Our concern with this approach is related with using the contrast images at
the second level. We have realized that if we use a certain measure A, and
subtract a control task B from it, we end up with a measure that usually
correlates positively with A, but *correlates negatively* with B. Therefore,
when we use the contrast resulting from a subtraction of parameter estimates
at the first level, the values at each voxel are negatively correlated with
our control measure. We would like, however, to be able to use a measure
that is *independent* of B.

Under the null, the [A-B] constrast is uncorrelated with your individual variable; A and B in isolation are also uncorrelated, if they are centered. This can be shown agebraically. What you mean is that if the null is rejected at the regression of the individual variable on the contrast image, then you do not know if you have a positive association with A or a negative association with B.

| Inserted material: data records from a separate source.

-- ==== Sys2Proof/Certificates/Slice0/Obligations.lean ====
section
/-! DEFINITION. The statements for the provers. Each docstring names the rule of the specification it formalises. -/

open Sys2Proof Sys2Proof.Machine

/-! ## Encoding -/

/-- The ten worked encodings of 30_encoding.md section 8, in its order: seven frames decode to the commands they stand
for, the LOAD with a 15-byte key among them (here the key `00 01 … 0e`), and three headers are rejected by name. -/
def Obligations.WorkedFramesDecode : Prop :=
  decode ([0x01, 0x10, 0, 0] ++ List.replicate 32 0) =
    .instr (.load (List.replicate 16 0) (Vector.replicate 8 0) 0) [] ∧
  decode ([0x01, 0x20, 0, 0,
      0x00, 0x01, 0x02, 0x03, 0x04, 0x05, 0x06, 0x07, 0x08, 0x09, 0x0a, 0x0b, 0x0c, 0x0d, 0x0e, 0x0f,
      0x10, 0x11, 0x12, 0x13, 0x14, 0x15, 0x16, 0x17, 0x18, 0x19, 0x1a, 0x1b, 0x1c, 0x1d, 0x1e, 0x1f] ++
      [0xf0, 0xf1, 0xf2, 0xf3, 0xf4, 0xf5, 0xf6, 0xf7, 0xef, 0xcd, 0xab, 0x89, 0x67, 0x45, 0x23, 0x01]) =
    .instr (.load
      [0x00, 0x01, 0x02, 0x03, 0x04, 0x05, 0x06, 0x07, 0x08, 0x09, 0x0a, 0x0b, 0x0c, 0x0d, 0x0e, 0x0f,
       0x10, 0x11, 0x12, 0x13, 0x14, 0x15, 0x16, 0x17, 0x18, 0x19, 0x1a, 0x1b, 0x1c, 0x1d, 0x1e, 0x1f]
      #v[0xf0, 0xf1, 0xf2, 0xf3, 0xf4, 0xf5, 0xf6, 0xf7] 0x0123456789abcdef) [] ∧
  decode [0x02, 0, 0, 0, 0x40, 0, 0, 0] = .instr (.gen 64) [] ∧
  decode [0x02, 0, 0, 0, 0, 0, 0, 0] = .instr (.gen 0) [] ∧
  decode [0x03, 0, 0, 0, 0x03, 0, 0, 0, 0x61, 0x62, 0x63] = .instr (.enc [0x61, 0x62, 0x63]) [] ∧
  decode [0x04, 0, 0, 0, 0, 0, 0, 0, 0x01, 0, 0, 0] = .instr (.seek 0x100000000) [] ∧
  decode ([0x01, 0x0f, 0, 0, 0x00, 0x01, 0x02, 0x03, 0x04, 0x05, 0x06, 0x07, 0x08, 0x09, 0x0a, 0x0b, 0x0c, 0x0d, 0x0e] ++
      [0xf0, 0xf1, 0xf2, 0xf3, 0xf4, 0xf5, 0xf6, 0xf7, 0x09, 0, 0, 0, 0, 0, 0, 0]) =
    .instr (.load
      [0x00, 0x01, 0x02, 0x03, 0x04, 0x05, 0x06, 0x07, 0x08, 0x09, 0x0a, 0x0b, 0x0c, 0x0d, 0x0e]
      #v[0xf0, 0xf1, 0xf2, 0xf3, 0xf4, 0xf5, 0xf6, 0xf7] 9) [] ∧
  decode [0x05, 0, 0, 0] = .illegal .reservedOpcode [] ∧
  decode [0x02, 0x01, 0, 0] = .illegal .argumentField [] ∧
  decode [0x04, 0, 0, 0x80] = .illegal .reservedField []

/-- Decode of encode: every well-formed command, with every operand the encoding admits, is read back from its frame,
whatever follows it (R51, R52, R53, R55, R57). -/
def Obligations.DecodeReadsBackEveryFrame : Prop :=
  ∀ (i : Instr) (rest : List Byte), i.wellFormed = true → decode (encode i ++ rest) = .instr i rest

/-- Encode of decode: what the decoder reads as a command is that command's frame, byte for byte, so no two frames
mean one command and no frame means two. -/
def Obligations.DecodedBytesAreTheFrame : Prop :=
  ∀ (bs : List Byte) (i : Instr) (rest : List Byte),
    decode bs = .instr i rest → i.wellFormed = true ∧ bs = encode i ++ rest

/-- R56: a header is illegal exactly when its opcode is reserved, `RSVD` is not 0, or `ARG` is not 0 on GEN, ENC or
SEEK; so every `KLEN` is legal on a LOAD (R57). -/
def Obligations.HeaderIllegalExactlyWhen : Prop :=
  ∀ (h0 h1 h2 h3 : Byte) (p : List Byte),
    (∃ e rest, decode (h0 :: h1 :: h2 :: h3 :: p) = .illegal e rest) ↔
      (h0 ≠ 0x01 ∧ h0 ≠ 0x02 ∧ h0 ≠ 0x03 ∧ h0 ≠ 0x04) ∨ (h2 ≠ 0 ∨ h3 ≠ 0) ∨
        ((h0 = 0x02 ∨ h0 = 0x03 ∨ h0 = 0x04) ∧ h1 ≠ 0)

Ideally, we would like to be able to look for the relationship of brain
response A to certain behavior while *regressing out* the brain responses to
B, and not subtracting those responses. It seems that only by doing this, we
would be able to effectively remove the influence of measure B. Would it be
possible to do this in SPM?

Treating A and B quantitatively, as you are proposing to do here, is difficult due to the non-quantitative nature of the BOLD-EPI signal. In other words, you cannot view A and B as separate measures of activity; only the difference is valid. Furthermore, it breaks the SPM approach (because the regressor now including B differs at each voxel -- so no, you can't do it with SPM). You could adjust for B, however, in a ROI-averaged signal where the ROI is selected by a contrast orthogonal to the factor with levels A B.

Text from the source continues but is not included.